What you will do — For the entries below, repeat exactly each line starting with the one that contains "(s.setReply v).diag = s.diag := rfl" and going on through the one that contains "v).reply = v := rfl", and no others.

Collected data entries:
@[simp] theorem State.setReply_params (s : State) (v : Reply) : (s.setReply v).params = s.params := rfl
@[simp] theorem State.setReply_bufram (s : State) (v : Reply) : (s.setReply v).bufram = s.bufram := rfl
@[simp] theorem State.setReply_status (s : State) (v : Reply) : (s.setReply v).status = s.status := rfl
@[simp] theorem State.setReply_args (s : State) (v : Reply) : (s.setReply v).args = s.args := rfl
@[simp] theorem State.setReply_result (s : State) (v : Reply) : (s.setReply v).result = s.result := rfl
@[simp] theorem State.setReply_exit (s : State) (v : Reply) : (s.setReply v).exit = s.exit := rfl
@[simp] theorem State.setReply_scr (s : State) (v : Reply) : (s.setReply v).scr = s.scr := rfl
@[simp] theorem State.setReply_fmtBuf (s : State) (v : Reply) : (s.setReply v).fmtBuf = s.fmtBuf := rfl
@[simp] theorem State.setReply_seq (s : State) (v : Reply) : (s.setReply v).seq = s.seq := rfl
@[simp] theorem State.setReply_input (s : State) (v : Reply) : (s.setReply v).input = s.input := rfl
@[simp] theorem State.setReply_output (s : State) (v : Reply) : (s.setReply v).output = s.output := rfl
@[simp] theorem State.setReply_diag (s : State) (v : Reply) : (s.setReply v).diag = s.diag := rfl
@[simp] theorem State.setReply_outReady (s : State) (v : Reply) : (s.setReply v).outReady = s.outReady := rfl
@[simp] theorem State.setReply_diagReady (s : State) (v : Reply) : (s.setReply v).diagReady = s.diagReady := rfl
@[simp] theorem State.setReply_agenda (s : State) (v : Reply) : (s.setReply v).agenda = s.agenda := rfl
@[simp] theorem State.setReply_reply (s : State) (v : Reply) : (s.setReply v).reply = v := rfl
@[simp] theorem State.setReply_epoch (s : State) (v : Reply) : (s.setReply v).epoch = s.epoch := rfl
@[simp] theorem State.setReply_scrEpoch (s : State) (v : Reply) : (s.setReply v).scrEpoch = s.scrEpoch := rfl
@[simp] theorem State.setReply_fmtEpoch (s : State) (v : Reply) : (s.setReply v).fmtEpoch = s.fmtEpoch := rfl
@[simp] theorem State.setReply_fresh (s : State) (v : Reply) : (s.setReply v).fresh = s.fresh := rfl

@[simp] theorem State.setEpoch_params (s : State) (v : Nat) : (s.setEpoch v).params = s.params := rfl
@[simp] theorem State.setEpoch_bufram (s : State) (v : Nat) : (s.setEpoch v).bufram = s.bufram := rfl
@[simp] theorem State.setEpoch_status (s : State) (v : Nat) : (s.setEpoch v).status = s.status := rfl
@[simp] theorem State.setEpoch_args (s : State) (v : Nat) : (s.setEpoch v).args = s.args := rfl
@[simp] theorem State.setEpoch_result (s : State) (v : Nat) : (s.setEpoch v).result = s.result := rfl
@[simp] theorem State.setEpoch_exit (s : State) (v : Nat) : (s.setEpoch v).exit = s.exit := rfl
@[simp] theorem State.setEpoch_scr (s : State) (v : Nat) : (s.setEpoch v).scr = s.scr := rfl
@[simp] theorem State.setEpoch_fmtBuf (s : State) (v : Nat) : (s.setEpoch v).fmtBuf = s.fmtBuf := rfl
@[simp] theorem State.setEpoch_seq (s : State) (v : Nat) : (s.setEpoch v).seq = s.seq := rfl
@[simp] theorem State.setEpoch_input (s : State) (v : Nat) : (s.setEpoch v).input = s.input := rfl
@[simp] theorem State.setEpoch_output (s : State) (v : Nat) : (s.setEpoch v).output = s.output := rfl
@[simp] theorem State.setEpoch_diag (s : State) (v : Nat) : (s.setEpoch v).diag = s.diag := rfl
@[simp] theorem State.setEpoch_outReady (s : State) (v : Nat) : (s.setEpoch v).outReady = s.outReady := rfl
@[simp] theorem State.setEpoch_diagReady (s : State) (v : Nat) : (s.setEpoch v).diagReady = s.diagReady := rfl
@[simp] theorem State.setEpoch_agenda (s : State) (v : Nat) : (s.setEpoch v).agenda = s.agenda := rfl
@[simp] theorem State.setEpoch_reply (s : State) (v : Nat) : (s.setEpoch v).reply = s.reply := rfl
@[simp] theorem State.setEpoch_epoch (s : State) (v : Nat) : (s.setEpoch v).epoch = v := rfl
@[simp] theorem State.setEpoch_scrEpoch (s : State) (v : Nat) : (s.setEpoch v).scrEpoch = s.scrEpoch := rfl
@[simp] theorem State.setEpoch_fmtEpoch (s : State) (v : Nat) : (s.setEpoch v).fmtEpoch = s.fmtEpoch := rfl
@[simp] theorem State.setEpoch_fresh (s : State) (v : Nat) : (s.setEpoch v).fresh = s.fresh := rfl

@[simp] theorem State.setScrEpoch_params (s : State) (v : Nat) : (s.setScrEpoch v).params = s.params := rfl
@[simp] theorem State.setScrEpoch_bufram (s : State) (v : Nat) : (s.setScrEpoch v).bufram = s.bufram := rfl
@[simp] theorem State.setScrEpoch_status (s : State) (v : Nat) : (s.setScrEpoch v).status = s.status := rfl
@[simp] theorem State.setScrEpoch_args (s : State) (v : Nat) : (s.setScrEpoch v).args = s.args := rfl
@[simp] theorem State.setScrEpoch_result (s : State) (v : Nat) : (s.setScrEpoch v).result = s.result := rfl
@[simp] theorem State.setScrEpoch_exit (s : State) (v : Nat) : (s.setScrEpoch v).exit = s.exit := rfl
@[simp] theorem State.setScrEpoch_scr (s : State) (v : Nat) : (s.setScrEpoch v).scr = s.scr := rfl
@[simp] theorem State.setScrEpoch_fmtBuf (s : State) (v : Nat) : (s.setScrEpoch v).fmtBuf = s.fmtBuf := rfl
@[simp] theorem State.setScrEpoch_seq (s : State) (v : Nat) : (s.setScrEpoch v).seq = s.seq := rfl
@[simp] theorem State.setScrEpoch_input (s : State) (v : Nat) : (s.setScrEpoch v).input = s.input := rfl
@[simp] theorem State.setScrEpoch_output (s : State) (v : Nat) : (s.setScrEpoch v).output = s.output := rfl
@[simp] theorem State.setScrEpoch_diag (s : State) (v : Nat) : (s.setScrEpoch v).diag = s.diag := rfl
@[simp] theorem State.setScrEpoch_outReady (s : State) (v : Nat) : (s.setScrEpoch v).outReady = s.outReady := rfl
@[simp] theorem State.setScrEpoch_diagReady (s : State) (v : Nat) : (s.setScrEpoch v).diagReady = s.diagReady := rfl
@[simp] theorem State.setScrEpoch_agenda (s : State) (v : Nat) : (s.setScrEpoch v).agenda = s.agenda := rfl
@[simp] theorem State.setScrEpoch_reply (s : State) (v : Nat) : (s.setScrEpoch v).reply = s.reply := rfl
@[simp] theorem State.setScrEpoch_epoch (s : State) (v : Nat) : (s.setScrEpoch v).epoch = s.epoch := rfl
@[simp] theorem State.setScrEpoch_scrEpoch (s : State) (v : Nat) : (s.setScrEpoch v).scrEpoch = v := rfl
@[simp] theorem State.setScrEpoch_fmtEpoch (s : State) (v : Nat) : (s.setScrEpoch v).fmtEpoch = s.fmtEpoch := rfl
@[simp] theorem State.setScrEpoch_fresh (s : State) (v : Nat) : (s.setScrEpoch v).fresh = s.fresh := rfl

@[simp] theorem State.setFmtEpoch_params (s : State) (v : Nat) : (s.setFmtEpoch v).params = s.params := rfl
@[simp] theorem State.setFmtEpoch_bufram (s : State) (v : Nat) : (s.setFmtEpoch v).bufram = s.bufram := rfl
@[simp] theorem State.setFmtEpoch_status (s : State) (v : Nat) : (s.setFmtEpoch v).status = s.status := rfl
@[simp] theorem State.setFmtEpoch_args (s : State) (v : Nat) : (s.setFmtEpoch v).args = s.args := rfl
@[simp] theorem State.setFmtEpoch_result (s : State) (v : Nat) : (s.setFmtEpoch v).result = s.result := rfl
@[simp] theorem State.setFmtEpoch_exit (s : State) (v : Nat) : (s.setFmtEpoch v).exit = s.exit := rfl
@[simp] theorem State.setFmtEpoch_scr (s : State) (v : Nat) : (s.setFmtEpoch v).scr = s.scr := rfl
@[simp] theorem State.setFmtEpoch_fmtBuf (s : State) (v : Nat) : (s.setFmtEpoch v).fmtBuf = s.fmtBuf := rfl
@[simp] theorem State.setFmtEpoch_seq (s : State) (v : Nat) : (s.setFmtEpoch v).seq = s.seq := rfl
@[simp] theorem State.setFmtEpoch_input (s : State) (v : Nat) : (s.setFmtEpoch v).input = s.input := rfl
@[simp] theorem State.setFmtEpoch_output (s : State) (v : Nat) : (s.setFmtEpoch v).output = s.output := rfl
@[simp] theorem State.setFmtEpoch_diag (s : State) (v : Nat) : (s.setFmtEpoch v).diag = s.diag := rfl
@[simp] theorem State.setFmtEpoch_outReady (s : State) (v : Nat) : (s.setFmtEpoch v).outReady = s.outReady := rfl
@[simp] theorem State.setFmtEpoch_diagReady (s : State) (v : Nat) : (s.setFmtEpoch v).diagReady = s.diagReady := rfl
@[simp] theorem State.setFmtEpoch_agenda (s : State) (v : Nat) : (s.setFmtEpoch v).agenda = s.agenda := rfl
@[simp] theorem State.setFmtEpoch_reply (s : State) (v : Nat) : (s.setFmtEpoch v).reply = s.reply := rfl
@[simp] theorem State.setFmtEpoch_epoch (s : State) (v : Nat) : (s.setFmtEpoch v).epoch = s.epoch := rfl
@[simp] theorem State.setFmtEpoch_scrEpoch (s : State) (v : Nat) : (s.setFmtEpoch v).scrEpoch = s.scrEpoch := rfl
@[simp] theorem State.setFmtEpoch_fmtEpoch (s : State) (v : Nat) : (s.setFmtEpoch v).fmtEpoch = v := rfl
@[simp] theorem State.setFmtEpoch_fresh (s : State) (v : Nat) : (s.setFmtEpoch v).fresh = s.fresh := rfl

Expected output —
@[simp] theorem State.setReply_diag (s : State) (v : Reply) : (s.setReply v).diag = s.diag := rfl
@[simp] theorem State.setReply_outReady (s : State) (v : Reply) : (s.setReply v).outReady = s.outReady := rfl
@[simp] theorem State.setReply_diagReady (s : State) (v : Reply) : (s.setReply v).diagReady = s.diagReady := rfl
@[simp] theorem State.setReply_agenda (s : State) (v : Reply) : (s.setReply v).agenda = s.agenda := rfl
@[simp] theorem State.setReply_reply (s : State) (v : Reply) : (s.setReply v).reply = v := rfl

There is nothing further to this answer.